====== Provided entries

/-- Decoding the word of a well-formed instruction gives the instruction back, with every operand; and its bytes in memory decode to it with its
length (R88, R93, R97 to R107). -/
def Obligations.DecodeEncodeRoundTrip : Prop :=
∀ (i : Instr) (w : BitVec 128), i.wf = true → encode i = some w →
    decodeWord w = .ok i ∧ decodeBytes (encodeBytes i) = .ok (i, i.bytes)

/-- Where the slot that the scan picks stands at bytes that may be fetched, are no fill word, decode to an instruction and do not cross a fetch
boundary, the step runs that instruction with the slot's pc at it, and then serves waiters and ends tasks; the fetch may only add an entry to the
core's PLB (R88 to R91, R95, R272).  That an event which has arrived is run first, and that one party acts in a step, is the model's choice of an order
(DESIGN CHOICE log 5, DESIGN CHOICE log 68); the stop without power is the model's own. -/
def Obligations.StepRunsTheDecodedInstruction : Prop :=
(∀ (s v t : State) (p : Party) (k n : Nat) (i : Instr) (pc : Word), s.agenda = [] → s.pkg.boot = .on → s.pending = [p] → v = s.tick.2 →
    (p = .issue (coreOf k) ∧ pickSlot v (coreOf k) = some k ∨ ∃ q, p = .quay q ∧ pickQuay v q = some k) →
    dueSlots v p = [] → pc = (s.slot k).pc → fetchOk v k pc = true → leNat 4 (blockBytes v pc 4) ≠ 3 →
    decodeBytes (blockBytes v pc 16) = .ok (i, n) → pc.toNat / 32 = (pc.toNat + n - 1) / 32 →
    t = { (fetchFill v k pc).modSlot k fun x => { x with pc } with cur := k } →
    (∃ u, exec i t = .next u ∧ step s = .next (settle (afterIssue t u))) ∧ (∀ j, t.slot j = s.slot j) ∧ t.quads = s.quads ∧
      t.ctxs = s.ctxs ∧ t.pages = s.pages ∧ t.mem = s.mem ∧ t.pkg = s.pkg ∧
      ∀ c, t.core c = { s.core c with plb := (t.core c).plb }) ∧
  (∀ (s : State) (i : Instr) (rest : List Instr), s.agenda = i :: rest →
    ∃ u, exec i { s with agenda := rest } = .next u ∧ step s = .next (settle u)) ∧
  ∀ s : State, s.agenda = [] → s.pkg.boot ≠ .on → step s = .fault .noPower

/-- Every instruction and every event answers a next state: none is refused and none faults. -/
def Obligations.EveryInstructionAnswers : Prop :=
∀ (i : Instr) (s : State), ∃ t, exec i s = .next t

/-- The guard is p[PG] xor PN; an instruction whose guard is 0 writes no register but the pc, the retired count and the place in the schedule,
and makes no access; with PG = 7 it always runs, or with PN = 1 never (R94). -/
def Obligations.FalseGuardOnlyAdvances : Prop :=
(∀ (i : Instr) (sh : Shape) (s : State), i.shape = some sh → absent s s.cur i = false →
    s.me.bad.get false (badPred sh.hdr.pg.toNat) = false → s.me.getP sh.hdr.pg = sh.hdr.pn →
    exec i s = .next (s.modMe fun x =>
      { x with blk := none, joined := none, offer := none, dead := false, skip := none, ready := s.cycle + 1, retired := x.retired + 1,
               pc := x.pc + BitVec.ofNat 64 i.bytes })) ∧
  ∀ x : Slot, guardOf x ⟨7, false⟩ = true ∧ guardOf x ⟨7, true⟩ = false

============
====== Provided entries

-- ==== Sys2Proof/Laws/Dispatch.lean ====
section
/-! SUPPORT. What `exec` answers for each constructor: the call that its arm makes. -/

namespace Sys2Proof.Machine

============

Your task
Copy out every line of the material above that mentions the word "event".

Solution below
core's PLB (R88 to R91, R95, R272).  That an event which has arrived is run first, and that one party acts in a step, is the model's choice of an order
/-- Every instruction and every event answers a next state: none is refused and none faults. -/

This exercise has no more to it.